-- ==== Sys2Proof/Laws/KeepsBlocks.lean ====
section
/-! SUPPORT. Every operation of the gutter, memory, power, clusters, queues and security keeps the canonical forms and
the queue of commands. -/
set_option linter.all false
namespace Sys2Proof.Laws
open Sys2Proof.Machine

/-! ## Machine/Gutter.lean -/

theorem nvPush_keeps {s0 : State} (s : State) (r : GRec) (h_s : Keeps s0 s) : Keeps s0 (State.nvPush s r) := by
  rw [State.nvPush.eq_def]; try dsimp only
  repeat' first
    | with_reducible assumption
    | intro _
    | with_reducible apply ite_keeps
    | with_reducible apply ite_opt
    | with_reducible apply some_keeps
    | with_reducible apply none_keeps
    | with_reducible apply fields_keep
    | with_reducible apply bump_keeps
    | with_reducible apply set_keeps
    | with_reducible refine use_some ?_ (by with_reducible assumption)
    | split
    | simp only [keeps_mk]
    | dsimp only

theorem closeWindow_keeps {s0 : State} (s : State) (die : Nat) (h_s : Keeps s0 s) : Keeps s0 (State.closeWindow s die) := by
  rw [State.closeWindow.eq_def]; try dsimp only
  repeat' first
    | with_reducible assumption
    | intro _
    | with_reducible apply ite_keeps
    | with_reducible apply fields_keep
    | with_reducible apply nvPush_keeps
    | with_reducible apply setSlice_keeps
    | split
    | simp only [keeps_mk]
    | dsimp only

theorem drain_keeps {s0 : State} (s : State) (die : Nat) (h_s : Keeps s0 s) : Keeps s0 (State.drain s die) := by
  rw [State.drain.eq_def]; try dsimp only
  repeat' first
    | with_reducible assumption
    | intro _
    | with_reducible apply ite_keeps
    | with_reducible apply fields_keep
    | with_reducible apply bump_keeps
    | with_reducible apply bumpWrap_keeps
    | with_reducible apply closeWindow_keeps
    | with_reducible apply intake_keeps
    | with_reducible apply set_keeps
    | with_reducible apply setSlice_keeps
    | split
    | simp only [keeps_mk]
    | dsimp only

theorem drainMany_keeps {s0 : State} (x0 : Nat) (x1 : State) (x2 : Nat) (h_x1 : Keeps s0 x1) : Keeps s0 (drainMany x0 x1 x2) := by
  induction x0 generalizing x1 x2 with
  | zero =>
    rw [drainMany.eq_def]; try dsimp only
    repeat' first
      | with_reducible assumption
      | intro _
      | with_reducible apply drain_keeps
      | with_reducible apply ih
      | split
      | dsimp only
  | succ n ih =>
    rw [drainMany.eq_def]; try dsimp only
    repeat' first
      | with_reducible assumption
      | intro _
      | with_reducible apply drain_keeps
      | with_reducible apply ih
      | split
      | dsimp only

theorem thaw_keeps {s0 : State} (s : State) (h_s : Keeps s0 s) : Keeps s0 (State.thaw s) := by
  rw [State.thaw.eq_def]; try dsimp only
  repeat' first
    | with_reducible assumption
    | intro _
    | with_reducible apply none_keeps
    | with_reducible apply fields_keep
    | with_reducible apply drainMany_keeps
    | with_reducible apply raise_keeps
    | with_reducible apply set_keeps
    | with_reducible apply foldl_keeps
    | with_reducible apply foldl_snd_keeps
    | with_reducible apply foldl_fst_keeps
    | simp only [keeps_mk]
    | dsimp only

theorem execGutterEvent_keeps {s0 : State} (die : Fin 8) (code payload : Nat) (s : State) (h_s : Keeps s0 s) : OutKeeps s0 (execGutterEvent die code payload s) := by
  rw [execGutterEvent.eq_def]; try dsimp only
  repeat' first
    | with_reducible assumption
    | intro _
    | with_reducible apply ite_keeps
    | with_reducible apply ite_out
    | with_reducible apply next_keeps
    | with_reducible apply raise_keeps
    | split
    | dsimp only

theorem execGutterDrain_keeps {s0 : State} (die : Fin 8) (s : State) (h_s : Keeps s0 s) : OutKeeps s0 (execGutterDrain die s) := by
  rw [execGutterDrain.eq_def]; try dsimp only
  repeat' first
    | with_reducible assumption
    | intro _
    | with_reducible apply ite_keeps
    | with_reducible apply ite_out
    | with_reducible apply next_keeps
    | with_reducible apply drain_keeps
    | split
    | dsimp only

theorem execFoldWindowClose_keeps {s0 : State} (die : Fin 8) (s : State) (h_s : Keeps s0 s) : OutKeeps s0 (execFoldWindowClose die s) := by
  rw [execFoldWindowClose.eq_def]; try dsimp only
  repeat' first
    | with_reducible assumption
    | intro _
    | with_reducible apply ite_keeps
    | with_reducible apply ite_out
    | with_reducible apply next_keeps
    | with_reducible apply advanceTo_keeps
    | with_reducible apply closeWindow_keeps
    | split
    | dsimp only

theorem execDropReport_keeps {s0 : State} (die : Fin 8) (s : State) (h_s : Keeps s0 s) : OutKeeps s0 (execDropReport die s) := by
  rw [execDropReport.eq_def]; try dsimp only
  repeat' first
    | with_reducible assumption
    | intro _
    | with_reducible apply ite_keeps
    | with_reducible apply ite_out
    | with_reducible apply ite_opt
    | with_reducible apply next_keeps
    | with_reducible apply some_keeps
    | with_reducible apply none_keeps
    | with_reducible apply fields_keep
    | with_reducible apply advanceTo_keeps
    | with_reducible apply dropReport_keeps
    | with_reducible apply setSlice_keeps
    | with_reducible refine use_some ?_ (by with_reducible assumption)
    | split
    | simp only [keeps_mk]
    | dsimp only

theorem flashBusy_keeps {s0 : State} (s : State) (j : FlashJob) (h_s : Keeps s0 s) : Keeps s0 (State.flashBusy s j) := by
  rw [State.flashBusy.eq_def]; try dsimp only
  repeat' first
    | with_reducible assumption
    | with_reducible apply some_keeps
    | with_reducible apply fields_keep
    | with_reducible refine use_some ?_ (by with_reducible assumption)
    | simp only [keeps_mk]
    | dsimp only

theorem execNvPageProgram_keeps {s0 : State} (firstOk secondOk : Bool) (s : State) (h_s : Keeps s0 s) : OutKeeps s0 (execNvPageProgram firstOk secondOk s) := by
  rw [execNvPageProgram.eq_def]; try dsimp only
  repeat' first
    | with_reducible assumption
    | intro _
    | with_reducible apply ite_keeps
    | with_reducible apply ite_out
    | with_reducible apply next_keeps
    | with_reducible apply fields_keep
    | with_reducible apply advanceTo_keeps
    | with_reducible apply flashBusy_keeps
    | with_reducible apply set_keeps
    | with_reducible apply take_keeps
    | split
    | simp only [keeps_mk]
    | dsimp only

theorem execSectorErase_keeps {s0 : State} (s : State) (h_s : Keeps s0 s) : OutKeeps s0 (execSectorErase s) := by
  rw [execSectorErase.eq_def]; try dsimp only
  repeat' first
    | with_reducible assumption
    | intro _
    | with_reducible apply ite_keeps
    | with_reducible apply ite_out
    | with_reducible apply next_keeps
    | with_reducible apply fields_keep
    | with_reducible apply flashBusy_keeps
    | split
    | simp only [keeps_mk]
    | dsimp only

theorem execFreezeTimeout_keeps {s0 : State} (s : State) (h_s : Keeps s0 s) : OutKeeps s0 (execFreezeTimeout s) := by
  rw [execFreezeTimeout.eq_def]; try dsimp only
  repeat' first
    | with_reducible assumption
    | intro _
    | with_reducible apply next_keeps
    | with_reducible apply some_keeps
    | with_reducible apply none_keeps
    | with_reducible apply fields_keep
    | with_reducible apply advanceTo_keeps
    | with_reducible apply thaw_keeps
    | with_reducible refine use_some ?_ (by with_reducible assumption)
    | split
    | simp only [keeps_mk]
    | dsimp only

theorem execOpsecAdvance_keeps {s0 : State} (s : State) (h_s : Keeps s0 s) : OutKeeps s0 (execOpsecAdvance s) := by
  rw [execOpsecAdvance.eq_def]; try dsimp only
  repeat' first
    | with_reducible assumption
    | intro _
    | with_reducible apply ite_keeps
    | with_reducible apply ite_out
    | with_reducible apply next_keeps
    | with_reducible apply advanceTo_keeps
    | with_reducible apply raise_keeps
    | with_reducible apply set_keeps
    | split
    | dsimp only

theorem execGutFreeze_keeps {s0 : State} (q : Fin 16384) (seq : Nat) (s : State) (h_s : Keeps s0 s) : OutKeeps s0 (execGutFreeze q seq s) := by
  rw [execGutFreeze.eq_def]; try dsimp only
  repeat' first
    | with_reducible assumption
    | intro _
    | with_reducible apply ite_keeps
    | with_reducible apply ite_out
    | with_reducible apply ite_opt
    | with_reducible apply next_keeps
    | with_reducible apply some_keeps
    | with_reducible apply fields_keep
    | with_reducible apply runCmd_keeps
    | with_reducible apply set_keeps
    | with_reducible apply succeed_keeps
    | with_reducible apply wr_keeps
    | with_reducible apply foldl_keeps
    | with_reducible apply foldl_snd_keeps
    | with_reducible apply foldl_fst_keeps
    | with_reducible refine use_some ?_ (by with_reducible assumption)
    | split
    | simp only [keeps_mk]
    | dsimp only

theorem execGutThaw_keeps {s0 : State} (q : Fin 16384) (seq : Nat) (s : State) (h_s : Keeps s0 s) : OutKeeps s0 (execGutThaw q seq s) := by
  rw [execGutThaw.eq_def]; try dsimp only
  repeat' first
    | with_reducible assumption
    | intro _
    | with_reducible apply ite_keeps
    | with_reducible apply ite_out
    | with_reducible apply next_keeps
    | with_reducible apply runCmd_keeps
    | with_reducible apply succeed_keeps
    | with_reducible apply thaw_keeps
    | split
    | dsimp only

━━━━━━━━━━

• [PROBLEM DESCRIPTION] Return each line of the material above in which the string "execGutterDrain" appears.

• [ANSWER SECTION]
theorem execGutterDrain_keeps {s0 : State} (die : Fin 8) (s : State) (h_s : Keeps s0 s) : OutKeeps s0 (execGutterDrain die s) := by
  rw [execGutterDrain.eq_def]; try dsimp only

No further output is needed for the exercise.